§ **DATASET CONTENT**
-- ==== Sys2Proof/Word.lean ====
section
/-! DEFINITION. The word types of CORE: samples, bytes, the operand widths of the commands (00_scope.md R5, R106). -/

namespace Sys2Proof

/-- A sample, "unsigned integer, domain [0,255]" (`SW = 8`, R5). -/
abbrev Sample := BitVec 8

/-- One byte of a byte image (R60 (b)). -/
abbrev Byte := BitVec 8

/-- The `value[15:0]` operand of `WRITE` and the `result[15:0]` of `READ` (R106). -/
abbrev FieldValue := BitVec 16

/-- The `n[4:0]` operand of `WRITE` and `READ` (R106). -/
abbrev FieldWidth := BitVec 5

/-- The `W[3:0]` operand of `ENC.START` and `DEC.START` (R5, R106). -/
abbrev LdWidth := BitVec 4

end Sys2Proof
end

§ **PROBLEM TO SOLVE**
Return exactly the lines of the data, and only those, from the line with "abbrev Byte := BitVec 8" through the last line, inclusive.

§ **SOLVED PROBLEM**
abbrev Byte := BitVec 8

/-- The `value[15:0]` operand of `WRITE` and the `result[15:0]` of `READ` (R106). -/
abbrev FieldValue := BitVec 16

/-- The `n[4:0]` operand of `WRITE` and `READ` (R106). -/
abbrev FieldWidth := BitVec 5

/-- The `W[3:0]` operand of `ENC.START` and `DEC.START` (R5, R106). -/
abbrev LdWidth := BitVec 4

end Sys2Proof
end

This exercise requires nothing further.